When I entered residency, neuroscience was primitive and psychotherapy was the most widely recognized form of psychiatric treatment. I saw a stunning change beginning in 1954 when chlorpromazine brought chronic schizophrenic patients into remission by the thousands. This was the beginning of the psychopharmacology revolution that changed how we think about and treat patients with mental illnesses. Drugs have become so important that there’s a tendency to forget about psychotherapy, which is a big mistake.

In less than half a century, neuroscientists have discovered most of what is now known about the brain. Fifty years ago, acetylcholine was the only known neurotransmitter in the brain. Now we know of numerous transmitters and receptors and how various drugs affect them.

The application of psychopharmacology has its good and bad sides. On the positive side, it has led to better drugs and better treatment, but all too frequently drugs are the only treatment patients get. Worse yet is the fact that psychiatrists doing "med checks" seldom have enough time with their patients to prescribe wisely. Still worse, those prescribing the drugs are most often untrained in psychiatry.
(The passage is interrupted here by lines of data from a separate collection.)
/-- The step of an entry that waited ends. -/
def State.entryStep (s : State) (ok : Bool) (slotsFailed : Nat) : State :=
  match s.pwr.seq with
  | none => s
  | some q =>
    if q.exit then s
    else if q.step = 2 then s.drained q slotsFailed
    else if q.step = 3 then
      (if !s.fenced q then s
       else if q.target = psIdle ∨ q.target = psSleep then s.commitPoint q
       else s.atStep q (if q.target = psDark then 5 else 4))
    else if q.step = 4 then
      (if s.maySave then s.saveRecord recShutdown ok else s).atStep q (if q.target = psOff then 6 else 5)
    else if q.step = 5 then (s.copyImage true s.imageBlocks).atStep q 6
    else if q.step = 6 then s.commitPoint q
    else s.entryAck q

def execPowerEntryStep (readBackOk : Bool) (slotsFailed : Fin 4) (s : State) : Host.Outcome State Fault Refusal :=
  s.done (s.entryStep readBackOk slotsFailed)

/-! ### Exit (R413, R418, R430) -/

/-- The registers whose K and C fields a bank holds (R429, R436). -/
def bankRange (b : Nat) : Nat → Bool := fun off =>
  if b = 0 then between 0x800000 0x900000 off
  else if b = 1 then between 0x700000 0x800000 off
  else if b = 2 then between 0x180000 0x400000 off
  else if b = 3 then between 0x100000 0x180000 off
  else if b = 4 then between 0x400000 0x500000 off || between 0x600000 0x700000 off
  else if b = 5 then between 0x01000000 0x01420000 off
  else between 0x01800000 0x01D00000 off

/-- Blocks whose W, H and B fields are in the save set. -/
def inSaveSet (off : Nat) : Bool := !(inGl off || between 0x02000000 0x02100000 off || between 0x03000000 0x03100000 off)

/-- The fields of a bank that does not match return to their reset values. The house clock goes on from its value (R68). -/
def State.loseBank (s : State) (b : Nat) : State :=
  if b = 7 then
    let s := s.resetFields inSaveSet lettersWarm
    { s with host := { s.host with rings := [], store := [], openCues := [], vecs := [], msixEnabled := false, mrrs := 512, pciCfg := [] }
             tdm := State.reset.tdm, pwr := { s.pwr with cbMode := modePrep } }
  else
    let s := s.resetFields (bankRange b) (fun l => l == .K || l == .C)
    if b = 0 then { s with time := { s.time with a := ClockSt.cold, b := ClockSt.cold, show_ := State.reset.time.show_ } }
    else if b = 1 then { s with lmp := State.reset.lmp }
    else s

/-- A bank fails its check. -/
def State.bankFault (s : State) (b : Nat) : State :=
  let s := (s.loseBank b).setFld F.PWR_RET_BANK.BANK (s.fld F.PWR_RET_BANK.BANK ||| 2 ^ b)
  ((s.bump F.PWR_RET_FAULT_CNT.COUNT).setFld F.PWR_STATE.RET_FAULT 1).raise Src.ghostLight E.RETENTION_FAULT [b]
Throughout my career, it has been the psychiatrist's role to integrate physical and mental care, psychotherapy and pharmacology. Thanks to managed care, the psychiatrist is now supposed to be no more than a pill pusher. That model is a major cause of medical errors and rising costs.
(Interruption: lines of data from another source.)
/-- A whole mirrored operation is applied. -/
def State.applyMirror (s : State) (ring result : Nat) (desc data : List Byte) (mseq : Nat) : State :=
  let op := fieldAt desc 0 1
  let h := fieldAt desc 8 4
  let arg := fieldAt desc 12 4
  let off := fieldAt desc 24 8
  let param := slice desc 32 32
  match s.tdm.cueIn with
  | some (c, left) =>
    s.mirrorMember c left (if op = opSet then ((setEntries arg data).zipIdx off).map (fun x => ⟨arg, x.2, x.1, c.taken⟩) else []) mseq
  | none =>
    if op = opSet then s.mirrorEntry ring arg off data mseq
    else if op = opCreate then
      (match s.createAt result arg param with | some t => t.takeMemory [] mseq | none => s.diverge mseq)
    else if op = opWrite then
      s.mirrorWriteIn h off data (ring == ringApplied || bit (fieldAt param 0 1) 0 || s.flag F.TDM_ROLE.FORCE_SHADOW) mseq
    else if op = opDestroy then (if s.live h then s.destroyObj (handleIdx h) else s.diverge mseq)
    else if op = opCompile then s.mirrorCompileIn ring h mseq
    else if op = opCue then
      s.setTdm { s.tdm with cueIn := some (⟨0, ring, fieldAt desc 2 2, arg, 0, [], none, true, [], mseq, 0⟩, arg) }
    else s

/-- A segment of a mirrored operation. -/
def State.applySegment (s : State) (p : List Byte) : State :=
  let flags := fieldAt p 5 1
  let part := if bit flags 0 then slice p 4 1 ++ slice p 8 4 ++ p.drop 16 else s.tdm.part ++ p.drop 16
  let s := s.setTdm { s.tdm with part := part }
  if bit flags 1 then
    (s.setTdm { s.tdm with part := [] }).applyMirror (fieldAt part 0 1) (fieldAt part 1 4) (slice part 5 64) (part.drop 69) (fieldAt p 0 4)
  else s

/-- A part of an object's contents (R347 step 2): checks and sampling follow its last byte. -/
def State.applyBulk (s : State) (p : List Byte) : State :=
  let h := fieldAt p 4 4
  let off := fieldAt p 8 8
  let b := p.drop 24
  let o := s.obj? (handleIdx h)
  if !s.live h ∨ o.size < off + b.length then s
  else
    let s := s.objWrite (handleIdx h) off b
    if off + b.length = o.size then s.writeEnds (handleIdx h) 0 o.size false else s

/-- The item's own pass 1 of a frame has begun. -/
def State.passBegun (s : State) (item frame : Nat) : Bool :=
  decide (frame < s.firstUnpresented) || (match s.frame? frame with
    | some f => f.plan.any (fun i => !i.render && i.num == item && i.p1 != 0)
    | none => false)

/-- The item's own pass 2 of a frame is still to retire. -/
def State.passDue (s : State) (item frame : Nat) : Bool :=
  match s.frame? frame with
  | some f => f.waits || !f.planned || f.plan.any (fun i => !i.render && i.num == item && (i.p2 == 0 || i.p2 == 1) && i.p1 != 3)
  | none => false

/-- Streamed records of an item (R348): adopted as its previous records, unless its own next pass 1 has begun. -/
def State.applyLamp (s : State) (p : List Byte) : State :=
  let item := fieldAt p 4 4
  let frame := fieldAt p 8 8
  let off := fieldAt p 16 4
  let b := p.drop 24
  if s.passBegun item (frame + 1) then s
  else if s.passDue item frame then s.setTdm { s.tdm with adopt := s.tdm.adopt ++ [(item, frame, off, b)] }
  else s.adoptRecords s.cfgApp item off b

/-- A message that has its turn: it is counted, and applied. -/
def State.applyMsg (s : State) (type : Nat) (p : List Byte) : State :=
  let s := s.bump F.TDM_MIRROR_CNT.COUNT
  if type = tmMirror then s.applySegment p else if type = tmBulk then s.applyBulk p else s.applyLamp p

/-- Messages are applied in `MSEQ` order as far as they have come. -/
def State.pumpMsgs (s : State) : Nat → State
  | 0 => s
  | fuel + 1 =>
    match s.tdm.ahead.find? (fun e => e.1 = s.tdm.rxNext) with
    | none => s
    | some (n, type, p) =>
      let s := s.setTdm { s.tdm with ahead := s.tdm.ahead.erase n, rxNext := mseqNext n }
      let t := s.applyMsg type p
      if t.pair = pairJoining then t else t.pumpMsgs fuel

/-- A part of the package arrives at a unit in ROM (R442), which lays it down in Stage SRAM. -/
def State.romBulk (s : State) (type : Nat) (p : List Byte) : State :=
  let b := p.drop 24
  let off := fieldAt p 8 8
  if type = tmBulk ∧ fieldAt p 4 4 = 0 ∧ fieldAt p 0 4 = s.tdm.rxNext ∧ off + b.length ≤ sramBytes then
    (s.writeMem (.sram off) b).setTdm { s.tdm with rxNext := mseqNext s.tdm.rxNext }
  else s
I’m told that up to 80% of patients admitted to inpatient psychiatric services in Baltimore have problems with illicit drugs and/or alcohol in addition to their psychiatric diagnoses. They are usually put on prescription drugs and are back on the street within a few days, with no treatment for chemical dependency. This is partly due to the Medicaid reimbursement system, which splits treatment for diagnoses of chemical dependency and mental illness and doesn’t pay enough for either.
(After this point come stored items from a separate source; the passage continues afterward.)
-- ==== Sys2Proof/Machine/Dispatch.lean ====
section
/-! DEFINITION. The meaning of every command: one arm per row of the command table. -/

namespace Sys2Proof.Machine
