/-- Conditions under which these commands complete, with what they leave. RolePrincipal, RoleUnderstudy and RoleAlone change the role, or
PAIR_REFUSED is raised. PromoteNow makes a paired Understudy a principal with the next claim and priority. TdmClaimWrite stores a claim
and gives it to every link that runs no pass, or is ignored. TandemLost leaves a principal unpaired, a syncing Understudy joining, a
paired one adrift or promoted, as TDM_ROLE.PROMOTE and the witnesses say. (spec/14_understudy.md (R330 to R346)) -/
def Obligations.Roles_and_claims : Prop :=
  -- RolePrincipal
  (∀ (s : State),
    s.evtUp = true →
    s.role = roleAlone ∧ 2 ≤ s.fld F.TDM_CLAIM.CLAIM ∧ s.fld F.TDM_CLAIM.CLAIM ≤ 0xEFFE →
    (s.anyPrio (fun p => decide (2 ≤ p ∧ p ≤ 198)) = true) →
    Answers (exec (.rolePrincipal) s) fun t =>
      t.fld F.TDM_ROLE.ROLE = 1 ∧ t.role = rolePrincipal ∧ t.pair = pairNone ∧ t.tdm = tdmReset ∧ t.fld F.TDM_CLAIM.CLAIM = s.fld F.TDM_CLAIM.CLAIM ∧ t.evt = s.evt) ∧
  -- RolePrincipal refused
  (∀ (s : State),
    s.evtUp = true ∧ s.hasRoom Src.tandem = true →
    s.role = roleAlone ∧ (s.fld F.TDM_CLAIM.CLAIM < 2 ∨ 0xEFFE < s.fld F.TDM_CLAIM.CLAIM) →
    Answers (exec (.rolePrincipal) s) fun t =>
      t.fld F.TDM_ROLE.ROLE = 1 ∧ t.role = roleAlone ∧ t.tdm = s.tdm ∧ Raises s t Src.tandem E.PAIR_REFUSED []) ∧
  -- RoleUnderstudy
  (∀ (s : State),
    s.evtUp = true →
    s.role = roleAlone →
    Answers (exec (.roleUnderstudy) s) fun t =>
      t.fld F.TDM_ROLE.ROLE = 2 ∧ t.role = roleUnderstudy ∧ t.pair = pairJoining ∧ t.fld F.TDM_CLAIM.CLAIM = 0 ∧ t.tdm = tdmReset ∧
      (∀ l : Fin 64, s.passRuns l = false → t.fld (F.CL_CLAIM.OWN l) = 0) ∧ t.evt = s.evt) ∧
  -- RoleAlone
  (∀ (s : State),
    s.evtUp = true →
    Answers (exec (.roleAlone) s) fun t =>
      t.fld F.TDM_ROLE.ROLE = 0 ∧ t.role = roleAlone ∧ t.pair = pairNone ∧ t.fld F.TDM_STATE.ADRIFT = 0 ∧ t.fld F.TDM_STATE.DIVERGED = 0 ∧
      t.fld F.TDM_CLAIM.CLAIM = s.fld F.TDM_CLAIM.CLAIM ∧ t.tdm = tdmReset ∧ t.evt = s.evt) ∧
  -- PromoteNow
  (∀ (s : State),
    s.evtUp = true ∧ s.hasRoom Src.tandem = true →
    s.understudy = true ∧ s.pair = pairPaired ∧ s.fld F.TDM_ROLE.PROMOTE = 2 →
    Answers (exec (.promoteNow) s) fun t =>
      t.role = rolePrincipal ∧ t.pair = pairNone ∧ t.fld F.TDM_CLAIM.CLAIM = (s.tdm.claim + 2) % 65536 ∧ Counts s t F.TDM_PROMOTE_CNT.COUNT 1 ∧
      (∀ p : Fin 8, s.flag (F.NET_SACN_CTRL.EN p) = true → t.fld (F.NET_SACN_CTRL.PRIORITY p) = (s.tdm.prio + 1) % 2 ^ (F.NET_SACN_CTRL.PRIORITY p).width) ∧
      Raises s t Src.tandem E.PROMOTED [] ∧ t.tdm = tdmReset) ∧
  -- PromoteNow ignored
  (∀ (s : State),
    s.evtUp = true →
    s.understudy = false ∨ s.pair ≠ pairPaired ∨ s.fld F.TDM_ROLE.PROMOTE ≠ 2 →
    exec (.promoteNow) s = .next (s)) ∧
  -- TdmClaimWrite
  (∀ (s : State) (c : BitVec 16),
    s.evtUp = true →
    (s.role = roleAlone ∧ c.toNat ≤ 0xEFFF) ∨ (s.role = rolePrincipal ∧ s.pair = pairNone ∧ 2 ≤ c.toNat ∧ c.toNat ≤ 0xEFFE) →
    Answers (exec (.tdmClaimWrite c) s) fun t =>
      t.fld F.TDM_CLAIM.CLAIM = c.toNat ∧ (∀ l : Fin 64, t.fld (F.CL_CLAIM.OWN l) = if s.passRuns l then s.fld (F.CL_CLAIM.OWN l) else c.toNat) ∧
      t.tdm = s.tdm ∧ t.evt = s.evt) ∧
  -- TdmClaimWrite ignored
  (∀ (s : State) (c : BitVec 16),
    s.evtUp = true →
    s.role = roleUnderstudy ∨ (s.role = rolePrincipal ∧ s.pair ≠ pairNone) ∨ (s.role = roleAlone ∧ 0xEFFF < c.toNat) →
    exec (.tdmClaimWrite c) s = .next (s)) ∧
  -- TandemLost principal
  (∀ (s : State),
    s.evtUp = true ∧ s.hasRoom Src.tandem = true →
    s.mirrors = true →
    Answers (exec (.tandemLost) s) fun t =>
      t.role = rolePrincipal ∧ t.pair = pairNone ∧ t.tdm = tdmReset ∧ Raises s t Src.tandem E.PARTNER_LOST []) ∧
  -- TandemLost syncing Understudy
  (∀ (s : State),
    s.evtUp = true →
    s.understudy = true ∧ s.pair = pairSyncing →
    Answers (exec (.tandemLost) s) fun t =>
      t.role = roleUnderstudy ∧ t.pair = pairJoining ∧ t.fld F.TDM_CLAIM.CLAIM = 0 ∧ t.tdm = tdmReset ∧ t.evt = s.evt) ∧
  -- TandemLost paired Understudy
  (∀ (s : State),
    s.evtUp = true ∧ s.hasRoom Src.tandem = true →
    s.understudy = true ∧ s.pair = pairPaired ∧ s.fld F.TDM_STATE.ADRIFT = 0 ∧ s.fld F.TDM_ROLE.PROMOTE ≠ 1 ∧ s.promoteHolds = false →
    Answers (exec (.tandemLost) s) fun t =>
      t.role = roleUnderstudy ∧ t.pair = pairPaired ∧ t.fld F.TDM_STATE.ADRIFT = 1 ∧ Raises s t Src.tandem E.PARTNER_LOST [] ∧ t.tdm = s.tdm) ∧
  -- TandemLost promotes
  (∀ (s : State),
    s.evtUp = true ∧ s.hasRoom Src.tandem = true →
    s.understudy = true ∧ s.pair = pairPaired ∧ s.fld F.TDM_STATE.ADRIFT = 0 ∧ s.fld F.TDM_ROLE.PROMOTE = 1 →
    Answers (exec (.tandemLost) s) fun t =>
      t.role = rolePrincipal ∧ t.pair = pairNone ∧ t.fld F.TDM_CLAIM.CLAIM = (s.tdm.claim + 2) % 65536 ∧ Counts s t F.TDM_PROMOTE_CNT.COUNT 1 ∧
      HasEvent s t Src.tandem E.PARTNER_LOST [])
Science and technology grow exponentially, but human wisdom grows little, if at all and old wisdom is often forgotten. A well known consequence is that discoveries in science and technology are often put to wrong or even harmful uses. Dynamite is an example of a discovery being put to unintended uses. It was invented by Alfred Nobel for use in construction projects. An ardent pacifist, Nobel thought his invention would put an end to war by making it so horrible that no one would want to engage in it. Of course he was disappointed. The scientists who created the foundations of modern psychopharmacology must be equally disappointed by the misuse of their discoveries.

In the 1960s, LSD guru Timothy Leary and many of his hippie followers shared a belief that all human problems can be solved by recklessly taking drugs. Their slogan, Better Living Through Chemistry, was borrowed from the chemical giant DuPont, a maker of dynamite. Often, the drugs Leary promoted turned out to be dynamite for those who used them.

Over time, diverse streams have ways of merging to produce unexpected consequences. Take the sixties drug culture, blend it with the pharmaceutical industry’s need for constantly expanding markets and profits, add managed care’s voracious drive to profit by quick fixes for complicated psychiatric illnesses. Stir the pot and Presto! Psychotropic drugs are a cure for all life’s problems.

We hoped we would leave the world in better condition than we found it, but I’ve begun to feel pessimistic. I wonder if there’s a pill for that.

Doctor Klee is a Life Fellow Emeritus of the American College of Neuropsychopharmacology.